Many lawyers, particularly those in more rural areas of the state or who limit their practice to one area of law, understand the personality and preferences of the judges they see on a regular basis. Many of these lawyers may have a fair advantage appearing before that judge. (The advantage is “fair” because it results from experience and knowledge.)  That advantage – knowing how the judge thinks and his or her preferences – is not outcome-determinative, but it still may be an advantage, similar to a sports team playing on their home field.


Why did I say it “may” be an advantage, given what I said earlier about the benefits of “knowing the judge?”  Because simply knowing the judge’s thought processes and preferences is not enough. You still need to have the law and the facts on your client’s side.  And you need to be prepared to be able to give the judge what he or she needs to know to make a ruling.

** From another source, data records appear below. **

section
/-! PROOF. Roughtime (R302 to R309, R312, R313): the checks of a request, the batches and their close, the release of a
signature, and the online keys. -/
namespace Sys2Proof.Machine

/-! ### A request (R302, R308) -/

theorem exec_roughtimeRequest (s : State) (g : Eng) : exec (.roughtimeRequest g) s = .next (s.rtRequest g) := by rfl

section
variable {s : State} {g : Eng} {r : Req} (hreq : (s.eng g).req = some r) (hpart : r.part = 5)
  (hcredit : s.credit g.c r.port = true) (hturn : s.inTurn r = true)
include hreq hpart hcredit hturn

theorem State.rtRequest_of_unit (hsrc : r.src = 2) : s.rtRequest g = (s.rtAnswer g r).worked g 5 := by
  rw [State.rtRequest, State.routine_of_turn hreq hpart _ hcredit hturn, if_pos hsrc]

variable (hsrc : r.src ≠ 2)
include hsrc

theorem State.rtRequest_of_not_udp (hudp : reqUdp r = none) : s.rtRequest g = (s.dropReq g).worked g 5 := by
  simp only [State.rtRequest, State.routine_of_turn hreq hpart _ hcredit hturn, if_neg hsrc, hudp]

variable {ip : Ip} {p : List Byte} (hudp : reqUdp r = some (ip, p))
include hudp

theorem State.rtRequest_of_elsewhere (h : s.rtOn = false ∨ dstPort r.bytes ip ≠ s.get RT_NET_PORT ∨
    s.serverAddr r.port r.vlan ip.dst = false) : s.rtRequest g = (s.dropReq g).worked g 5 := by
  simp only [State.rtRequest, State.routine_of_turn hreq hpart _ hcredit hturn, if_neg hsrc, hudp]
  rw [if_neg (by rcases h with h | h | h <;> simp [h])]

theorem State.rtRequest_of_endpoint (hon : s.rtOn = true) (hport : dstPort r.bytes ip = s.get RT_NET_PORT)
    (haddr : s.serverAddr r.port r.vlan ip.dst = true) : s.rtRequest g = (s.rtCheck g r ip p).worked g 5 := by
  simp only [State.rtRequest, State.routine_of_turn hreq hpart _ hcredit hturn, if_neg hsrc, hudp]
  rw [if_pos (by simp [hon, hport, haddr])]
end

/-! ### The checks of a request (R302) -/

theorem State.rtCheck_of_short {p : List Byte} (h : p.length < 1024) (s : State) (g : Eng) (r : Req) (ip : Ip) :
    s.rtCheck g r ip p = (s.bump RT_CNT_REQ 1).rtFail g RT_CNT_SHORT 1 := by
  rw [State.rtCheck, if_pos h]

section
variable (s : State) (g : Eng) {r : Req} {ip : Ip} {p : List Byte} (hlen : 1024 ≤ p.length)
include hlen

theorem State.rtCheck_of_badSource (h : badSource ip (beNat (slice r.bytes ip.l4 2)) = true) :
    s.rtCheck g r ip p = (s.bump RT_CNT_REQ 1).rtFail g RT_CNT_BADSRC 2 := by
  rw [State.rtCheck, if_neg (Nat.not_lt.mpr hlen), if_pos h]

variable (hsrc : badSource ip (beNat (slice r.bytes ip.l4 2)) = false)
include hsrc

/-- A packet without a message, or whose message breaks R300. -/
theorem State.rtCheck_of_malformed (h : rtMessage p = none ∨ ∃ m, rtMessage p = some m ∧ rtParse m = none) :
    s.rtCheck g r ip p = (s.bump RT_CNT_REQ 1).rtFail g RT_CNT_MALFORMED 3 := by
  have hnone : ((rtMessage p).bind fun m => (rtParse m).map fun t => (m, t)) = none := by
    rcases h with h | ⟨m, h, hparse⟩
    · rw [h, Option.bind_none]
    · rw [h, Option.bind_some, hparse, Option.map_none]
  simp only [State.rtCheck, if_neg (Nat.not_lt.mpr hlen), hsrc, Bool.false_eq_true, if_false, hnone]

variable {m : List Byte} {t : List (Nat × List Byte)} (hmessage : rtMessage p = some m) (hparse : rtParse m = some t)
include hmessage hparse

theorem State.rtCheck_of_bad_list (h : (rtTag t rtVER).getD [] = [] ∨ ((rtTag t rtVER).getD []).length % 4 ≠ 0 ∨
    128 < ((rtTag t rtVER).getD []).length ∨ ((rtTag t rtNONC).getD []).length ≠ 32) :
    s.rtCheck g r ip p = (s.bump RT_CNT_REQ 1).rtFail g RT_CNT_MALFORMED 4 := by
  simp only [State.rtCheck, if_neg (Nat.not_lt.mpr hlen), hsrc, Bool.false_eq_true, if_false, hmessage, hparse, Option.bind_some,
    Option.map_some]
  rw [if_pos h]

omit hlen hsrc hmessage hparse in
/-- A version list of 1 to 32 entries and a nonce of 32 bytes pass check 4. -/
theorem not_bad_rt_list {ver nonce : List Byte} (hne : ver ≠ []) (hfour : ver.length % 4 = 0) (hmax : ver.length ≤ 128)
    (hnonce : nonce.length = 32) : ¬(ver = [] ∨ ver.length % 4 ≠ 0 ∨ 128 < ver.length ∨ nonce.length ≠ 32) := by
  rintro (h | h | h | h)
  · exact hne h
  · exact h hfour
  · omega
  · exact h hnonce

variable (hlist : ¬((rtTag t rtVER).getD [] = [] ∨ ((rtTag t rtVER).getD []).length % 4 ≠ 0 ∨
    128 < ((rtTag t rtVER).getD []).length ∨ ((rtTag t rtNONC).getD []).length ≠ 32))
include hlist

theorem State.rtCheck_of_no_version (h : (s.bump RT_CNT_REQ 1).rtChoose ((rtTag t rtVER).getD []) = none) :
    s.rtCheck g r ip p = (s.bump RT_CNT_REQ 1).rtFail g RT_CNT_VERNONE 5 := by
  simp only [State.rtCheck, if_neg (Nat.not_lt.mpr hlen), hsrc, Bool.false_eq_true, if_false, hmessage, hparse, Option.bind_some,
    Option.map_some, if_neg hlist, h]

variable {v : Nat} (hchoose : (s.bump RT_CNT_REQ 1).rtChoose ((rtTag t rtVER).getD []) = some v)
include hchoose

/-- Checks 6 to 9 and the leaf, for a request with a version in common. -/
theorem State.rtCheck_of_version : s.rtCheck g r ip p =
    let u := s.bump RT_CNT_REQ 1
    let nonce := (rtTag t rtNONC).getD []
    if (rtTag t rtSRV).any fun b => decide (b ≠ u.rtServer) then u.rtFail g RT_CNT_SRVMISMATCH 6
    else if u.rt.cur.isNone then u.rtFail g RT_CNT_NOKEY 7
    else if u.get SEL_TQR_TEB = 0xFFFFFFFF then u.rtFail g RT_CNT_NOTIME 8
    else if u.rtFull v then u.rtFail g RT_CNT_BATCHFULL 9
    else (u.rtAppend v
      { req := r, nonce := nonce, hash := rtHash (0 :: (if v = 0 then nonce else p.take (12 + m.length))) }).dropReq g := by
  simp only [State.rtCheck, if_neg (Nat.not_lt.mpr hlen), hsrc, Bool.false_eq_true, if_false, hmessage, hparse, Option.bind_some,
    Option.map_some, if_neg hlist, hchoose]
end

/-! ### The online keys' registers and the key store (R312, R313) -/

/-- What no step of a fold changes, the fold leaves. -/
theorem State.foldl_same {α β : Type} (v : State → β) {f : State → α → State} (h : ∀ u a, v (f u a) = v u) (l : List α) (s : State) :
    v (l.foldl f s) = v s :=
  List.foldlRecOn (motive := fun u => v u = v s) l f rfl fun u hu a _ => (h u a).trans hu

/-- A batch not yet signed still needs the key. -/
def Rt.awaits (x : Rt) (k : RtKey) : Bool := x.closed.any fun b => b.key == k.num
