/-- STATUS, QUERY_LINES and QUERY_ENTRY change nothing, and their answers hold the items of R171, R114
and R86 in the layout of Table 10-8. QUERY_ENTRY is refused with RANGE for a record number outside 0..127
and with STALE_HANDLE for a stale handle. -/
def Obligations.QueriesChangeNothing : Prop :=
  ∀ (p : Port) (c : Command) (d o : Bool) (s : State),
    let u := s.settleTick
    (Executes Row.status p c d o s → exec (.status p) s = .next (answered p c d o .ok
      ([p.code, (u.ports.get p).session.code, (u.ports.get p).sessionNumber, u.time.timeState.code,
          u.time.epoch, portByte u.authority.holderPort, BitVec.ofNat 8 u.authority.waiters.length,
          u.calendar.releaseState.code, BitVec.ofNat 8 u.calendar.armed.length] ++
        be 2 u.store.freeBlocks.length ++ [BitVec.ofNat 8 u.store.freeRecords.length] ++
        be 2 (u.store.charge.get p) ++ be 2 (u.store.quota.get p) ++
        [BitVec.ofNat 8 (u.inboxes.get p).records.length,
          BitVec.ofNat 8 (u.reports.get p).reports.length]) u)) ∧
    (Executes Row.queryLines p c d o s → exec (.queryLines p) s = .next (answered p c d o .ok
      ((EvLine.all.map fun l => portByte (u.events.lines.get l).owner) ++
        (OutLine.all.map fun o => portByte (u.events.outOwner.get o)) ++
        (EvLine.all.flatMap fun l => (u.events.lines.get l).select.code ::
          be 2 (u.events.lines.get l).compensation ++
          [BitVec.ofNat 8 (u.events.lines.get l).captures.length,
            BitVec.ofNat 8 (u.events.lines.get l).drops]) ++
        (match u.events.arming with
          | none => List.replicate 16 0
          | some a => [1, a.mode.code, a.line.code] ++ be 4 a.target.sec ++ be 4 a.target.ns ++
              be 4 a.guard ++ [a.port.code])) u)) ∧
    (Executes Row.queryEntry p c d o s →
      (128 ≤ (byteField c.params 0).toNat → exec (.queryEntry p) s = .next (answered p c d o .range [] u)) ∧
      ∀ i : RecordNo, (byteField c.params 0).toNat = i.val →
        (u.calendar.records[i].content = .free ∨ u.calendar.records[i].gen ≠ byteField c.params 1 →
          exec (.queryEntry p) s = .next (answered p c d o .staleHandle [] u)) ∧
        ∀ (e : Entry) (state cause : Byte), u.calendar.records[i].gen = byteField c.params 1 →
          (u.calendar.records[i].content = .armed e ∧ state = 1 ∧ cause = 0 ∨
            ∃ why, u.calendar.records[i].content = .finished e why ∧ state = 2 ∧ cause = why.code) →
          exec (.queryEntry p) s = .next (answered p c d o .ok
            ([state, byteField c.params 1, e.owner.code, e.action.kindCode] ++ be 4 e.release.sec ++
              be 4 e.release.ns ++ be 4 e.sequence.toNat ++ [e.flagsByte] ++
              (match e.period with
                | some x => be 2 x.sec ++ be 4 x.ns
                | none => List.replicate 6 0) ++
              be 2 (e.remaining.getD 0) ++
              (match e.action with
                | .deliver ts h =>
                  [targetByte ts, BitVec.ofNat 8 h.record.val, h.gen] ++ List.replicate 6 0
                | .line out a => [0, 0, 0, out.code, a.code] ++ be 4 a.width) ++
              be 2 e.occurrences ++ be 2 e.missed ++ [cause]) u))
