-- ==== Sys2Proof/Tests/Slice0.lean ====
section
/-! SUPPORT. Tests: the checks of WellFormed, one step of each command on a small state with the values
the manual's examples and tables give, and for each statement with hypotheses a witness that meets them,
clause by clause, at the boundaries. -/

namespace Sys2Proof.Tests

set_option Elab.async false

open Machine Claims

/-! ### Small states -/

/-- A port whose session is running. -/
def attachedPort (number : Byte) : HostPort :=
  { HostPort.reset false with session := .attached, sessionNumber := number }

/-- Four attached ports, P0 the holder with expiry 6,000,000 µs, P3 waiting, time SET at epoch 9,
1 s 200,000,000 ns with fraction 123, local elapsed time 5,000,000 µs. -/
def live : State :=
  { State.reset with
    resetAsserted := false
    time := { TimeBase.reset with
      epoch := 9, now := ⟨1, 200000000⟩, frac := 123, timeState := .set, elapsed := 5000000, periods := 7 }
    authority := ⟨some ⟨.p0, 1000, 6000000⟩, [⟨.p3, 2000⟩]⟩
    ports := ⟨attachedPort 4, attachedPort 1, attachedPort 1, attachedPort 2⟩ }

/-- `s` with a command of a row PENDING at a port. -/
def pend (row : CommandRow) (p : Port) (ps : List Byte) (s : State) : State :=
  s.putSlot p (.pending ⟨row.code, 0x21, ps⟩ false false)

/-- The result and the payload that a port's slot holds after a step. -/
def answerOf (p : Port) : Host.Outcome State Fault Refusal → Option (Result × List Byte)
  | .next t =>
    match (t.ports.get p).slot with
    | .ready r => some (r.result, r.payload)
    | _ => none
  | _ => none

/-- What one value of the state after a step is. -/
def after {α : Type} (f : State → α) : Host.Outcome State Fault Refusal → Option α
  | .next t => some (f t)
  | _ => none

/-- A command that meets the hypotheses of `Executes`, with no tick of local elapsed time outstanding,
and its answer. -/
abbrev Gives (i : Instr) (row : CommandRow) (p : Port) (ps : List Byte) (s : State) (r : Result)
    (payload : List Byte) : Prop :=
  Executes row p ⟨row.code, 0x21, ps⟩ false false (pend row p ps s) ∧ (pend row p ps s).time.periods < 100 ∧
    answerOf p (exec i (pend row p ps s)) = some (r, payload)

/-- `s` with a time base changed. -/
def withTime (f : TimeBase → TimeBase) (s : State) : State := { s with time := f s.time }

/-- `s` with a message record. -/
def withMessage (i : RecordNo) (gen : Byte) (c : MessageState) (s : State) : State :=
  { s with store := { s.store with records := s.store.records.set i ⟨gen, c⟩ } }

/-- `s` with an entry record ARMED and alone in the armed list. -/
def withArmed (i : RecordNo) (gen : Byte) (e : Entry) (s : State) : State :=
  { s with calendar := { s.calendar with
    records := s.calendar.records.set i ⟨gen, .armed e⟩
    armed := [i], freeRecords := s.calendar.freeRecords.erase i } }

/-- `s` with an entry record FINISHED. -/
def withFinished (i : RecordNo) (gen : Byte) (e : Entry) (why : FinishCause) (s : State) : State :=
  { s with calendar := { s.calendar with records := s.calendar.records.set i ⟨gen, .finished e why⟩ } }

/-- `s` with an event line. -/
def withLine (l : EvLine) (x : EventLine) (s : State) : State := s.putLine l x

/-- The bits of bytes, each most significant bit first. -/
def bits (bytes : List Byte) : List Bool := bytes.flatMap bitsMostSignificantFirst

/-- A transaction of whole bytes. -/
def ofBytes (bytes : List Byte) : Transaction := ⟨bits bytes, false, false⟩

/-! ### WellFormed refuses what belongs to the other row -/

theorem test_wellFormed_refuses_response_read_as_command_write :
    Instr.wellFormed (.commandWrite .p0 (ofBytes [0x3C, 0])) = false := by decide +kernel

theorem test_wellFormed_refuses_command_write_as_response_read :
    Instr.wellFormed (.responseRead .p0 (ofBytes [0xC3, 2])) = false ∧
      Instr.wellFormed (.responseRead .p0 (ofBytes [])) = false ∧
      Instr.wellFormed (.responseRead .p0 (ofBytes [0x3C])) = true := by decide +kernel

/-! ### Frames (R173, R174, R159) -/

/-- The check value that R174 gives: the ASCII digits 1 to 9 have the CRC $29B1. -/
theorem test_crc_check_value :
    crc [0x31, 0x32, 0x33, 0x34, 0x35, 0x36, 0x37, 0x38, 0x39] = 0x29B1 := by decide +kernel

/-- Table 10-6 assigns 38 codes, each once. -/
theorem test_command_codes_distinct :
    (commandTable.map (·.code)).Nodup ∧ commandTable.length = 38 := by decide +kernel

/-- R158: $C3 written out bit by bit, first bit first; seven bits more are discarded, an eighth is not. -/
theorem test_bits_most_significant_first :
    Transaction.bytes ⟨[true, true, false, false, false, false, true, true], false, false⟩ = [0xC3] ∧
      Transaction.bytes ⟨[false, false, true, true, true, true, false, false, true], false, false⟩ = [0x3C] ∧
      clockedOut [0x5A] 10 = [false, true, false, true, true, false, true, false, true, true] ∧
      clockedOut [0x5A] 3 = [false, true, false] := by decide +kernel

theorem witness_NumbersMostSignificantFirst :
    (List.replicate 7 true).length < 8 ∧
      Transaction.bytes ⟨bits [0xC3, 0x02] ++ List.replicate 7 true, false, false⟩ = [0xC3, 0x02] ∧
      Transaction.bytes ⟨bits [0xC3, 0x02], false, false⟩ = [0xC3, 0x02] ∧
      Transaction.bytes ⟨List.replicate 7 false, false, false⟩ = [] ∧
      (517 : Nat) < 256 ^ 2 ∧ be 2 517 = [0x02, 0x05] ∧ (65535 : Nat) < 256 ^ 2 ∧
      field ([7] ++ be 2 65535 ++ [9]) 1 2 = 65535 ∧
      rateField ([7] ++ rateBytes (-2147483648) ++ [9]) 1 = -2147483648 ∧
      rateField ([7] ++ rateBytes 2147483647 ++ [9]) 1 = 2147483647 := by decide +kernel
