-- ==== Sys2Proof/Machine/Contract.lean ====
section
/-! DEFINITION. The calling contract: the transition table on MODE, one function per column (60_exceptions.md R204).
`ok m` is the MODE after the command; `error r` is the refusal and its reason (R203). -/

namespace Sys2Proof.Machine

/-- Column `INIT`: defined in every MODE. -/
def contractInit : Mode → Except Refusal Mode
  | .unprimed => .ok .hash
  | .hash => .ok .hash
  | .hmac => .ok .hash
  | .done => .ok .hash

/-- Column `WRITE b`. -/
def contractWrite : Mode → Except Refusal Mode
  | .unprimed => .error .writeUnprimed
  | .hash => .ok .hash
  | .hmac => .ok .hmac
  | .done => .error .writeDone

/-- Column `RESULT`. -/
def contractResult : Mode → Except Refusal Mode
  | .unprimed => .error .resultUnprimed
  | .hash => .ok .done
  | .hmac => .error .resultInHmac
  | .done => .error .resultDone

/-- Column `INITHMAC s`: defined in every MODE. -/
def contractInitHmac : Mode → Except Refusal Mode
  | .unprimed => .ok .hmac
  | .hash => .ok .hmac
  | .hmac => .ok .hmac
  | .done => .ok .hmac

/-- Column `RESULTHMAC`. -/
def contractResultHmac : Mode → Except Refusal Mode
  | .unprimed => .error .resultHmacUnprimed
  | .hash => .error .resultHmacInHash
  | .hmac => .ok .done
  | .done => .error .resultHmacDone

/-- A command under the contract: refused with the table's reason, or its effect with the MODE the table gives. -/
def underContract (cell : Except Refusal Mode) (effect : Mode → State) : Host.Outcome State Fault Refusal :=
  match cell with
  | .error r => .refused r
  | .ok m => .next (effect m)

end Sys2Proof.Machine
end

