-- ==== Sys2Proof/Laws/Memory.lean ====
section
/-! SUPPORT. Byte lanes and the internal spaces: a read after a write to the same byte gives the byte written, and a
write leaves every other byte alone (20_memory.md R51, R52, R54). -/

namespace Sys2Proof.Machine

/-! ### Lanes of a word -/

theorem byteOf_laneWrite_same (w : Word) (b : Byte) {j : Nat} (hj : j < 4) : byteOf (laneWrite w j b) j = b := by
  unfold byteOf laneWrite
  ext i hi
  interval_cases j <;> simp <;> interval_cases i <;> simp

theorem byteOf_laneWrite_other (w : Word) (b : Byte) {i j : Nat} (hi : i < 4) (hj : j < 4) (h : i ≠ j) :
    byteOf (laneWrite w j b) i = byteOf w i := by
  unfold byteOf laneWrite
  ext n hn
  interval_cases j <;> interval_cases i <;> simp at h ⊢ <;> interval_cases n <;> simp

/-- A word is its four lanes, most significant first. -/
theorem be32_byteOf (w : Word) : be32 (byteOf w 0) (byteOf w 1) (byteOf w 2) (byteOf w 3) = w := by
  unfold be32 byteOf
  ext n hn
  simp
  interval_cases n <;> simp

/-! ### Bytes of the internal spaces -/

theorem memRead_memWriteMb (p : BitVec 6) (b : Byte) (s : State) (k : Fin 64) :
    memRead (memWriteMb p b s) (.mb k) = if k.val = p.toNat then b else memRead s (.mb k) := by
  have hp := p.isLt
  have hk := k.isLt
  simp only [memRead, memWriteMb_w]
  by_cases hw : p.toNat / 4 = k.val / 4
  · simp only [Vector.getElem_set, hw, ↓reduceIte]
    by_cases hj : k.val = p.toNat
    · simp only [← hj, ↓reduceIte]
      exact byteOf_laneWrite_same _ _ (by omega)
    · rw [if_neg hj]
      exact byteOf_laneWrite_other _ _ (by omega) (by omega) (by omega)
  · rw [if_neg (by omega : ¬ k.val = p.toNat)]
    simp [hw]

theorem memRead_memWriteMb_kb (p : BitVec 6) (b : Byte) (s : State) (i : Fin 64) :
    memRead (memWriteMb p b s) (.kb i) = memRead s (.kb i) := rfl

theorem memRead_memWriteMb_ihb (p : BitVec 6) (b : Byte) (s : State) (i : Fin 20) :
    memRead (memWriteMb p b s) (.ihb i) = memRead s (.ihb i) := rfl

theorem memRead_memWriteMb_dgb (p : BitVec 6) (b : Byte) (s : State) (i : Fin 20) :
    memRead (memWriteMb p b s) (.dgb i) = memRead s (.dgb i) := rfl

/-- Two states whose MessageBuffer lanes agree have the same MessageBuffer. -/
theorem w_ext {w v : Vector Word 16} (h : ∀ k : Fin 64, byteOf w[k.val / 4] (k.val % 4) = byteOf v[k.val / 4] (k.val % 4)) :
    w = v := by
  ext i hi
  have lane (j : Nat) (hj : j < 4) : byteOf w[i] j = byteOf v[i] j := by
    have := h ⟨4 * i + j, by omega⟩
    simpa only [show (4 * i + j) / 4 = i by omega, show (4 * i + j) % 4 = j by omega] using this
  rw [← be32_byteOf w[i], ← be32_byteOf v[i], lane 0, lane 1, lane 2, lane 3] <;> decide

/-! ### Key buffer and inner hash loops in closed form -/

theorem storeKey_k (bytes : List Byte) (i : Nat) (s : State) (j : Nat) (hj : j < 64) :
    (storeKey i bytes s).k[j] = if i ≤ j ∧ j < i + bytes.length then bytes.getD (j - i) 0 else s.k[j] := by
  induction bytes generalizing i s with
  | nil => simp [storeKey]
  | cons b bytes ih =>
    simp only [storeKey, ih, memWriteKb_k, Vector.getElem_setIfInBounds, List.length_cons]
    by_cases h1 : i = j
    · subst h1
      simp
    · by_cases h2 : i + 1 ≤ j ∧ j < i + 1 + bytes.length
      · rw [if_pos h2, if_pos (by omega), show j - i = (j - (i + 1)) + 1 by omega]
        simp
      · rw [if_neg h2, if_neg h1, if_neg (by omega)]

theorem storeKey_other (bytes : List Byte) (i : Nat) (s : State) :
    storeKey i bytes s = { s with k := (storeKey i bytes s).k } := by
  induction bytes generalizing i s with
  | nil => rfl
  | cons b bytes ih => rw [storeKey, ih]; rfl

theorem storeInner_ih (bytes : List Byte) (i : Nat) (s : State) (j : Nat) (hj : j < 20) :
    (storeInner i bytes s).ih[j] = if i ≤ j ∧ j < i + bytes.length then bytes.getD (j - i) 0 else s.ih[j] := by
  induction bytes generalizing i s with
  | nil => simp [storeInner]
  | cons b bytes ih =>
    simp only [storeInner, ih, memWriteIhb_ih, Vector.getElem_setIfInBounds, List.length_cons]
    by_cases h1 : i = j
    · subst h1
      simp
    · by_cases h2 : i + 1 ≤ j ∧ j < i + 1 + bytes.length
      · rw [if_pos h2, if_pos (by omega), show j - i = (j - (i + 1)) + 1 by omega]
        simp
      · rw [if_neg h2, if_neg h1, if_neg (by omega)]

theorem storeInner_other (bytes : List Byte) (i : Nat) (s : State) :
    storeInner i bytes s = { s with ih := (storeInner i bytes s).ih } := by
  induction bytes generalizing i s with
  | nil => rfl
  | cons b bytes ih => rw [storeInner, ih]; rfl

/-- Storing a whole digest into InnerHash. -/
theorem storeInner_digest (d : Vector Byte 20) (s : State) : storeInner 0 d.toList s = { s with ih := d } := by
  rw [storeInner_other]
  congr 1
  ext i hi
  rw [storeInner_ih _ _ _ _ hi]
  simp [hi]

end Sys2Proof.Machine
end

So, the purpose of “The Book” is to give Tennessee lawyers case-related information to help them understand the trial judge who will rule on their client’s case or preside over a jury trial. By looking at past appellate court rulings arising from cases decided by the trial judge, anyone unfamiliar with a judge can get a “feel” for the judge. The case data contained herein does not compare with daily or weekly appearances in front of the judge on issues like a given case, but it is readily available information that give you an idea of how the judge has ruled in the past on a variety of matters.


The cases included are those originally decided by the trial judge that were in appellate court opinions released on or after January 1, 2022.  Note that there are a substantial number of judges who first took office in 2022 and thus it is reasonable to assume that there will be no appellate decisions for such judges until late 2023 or 2024.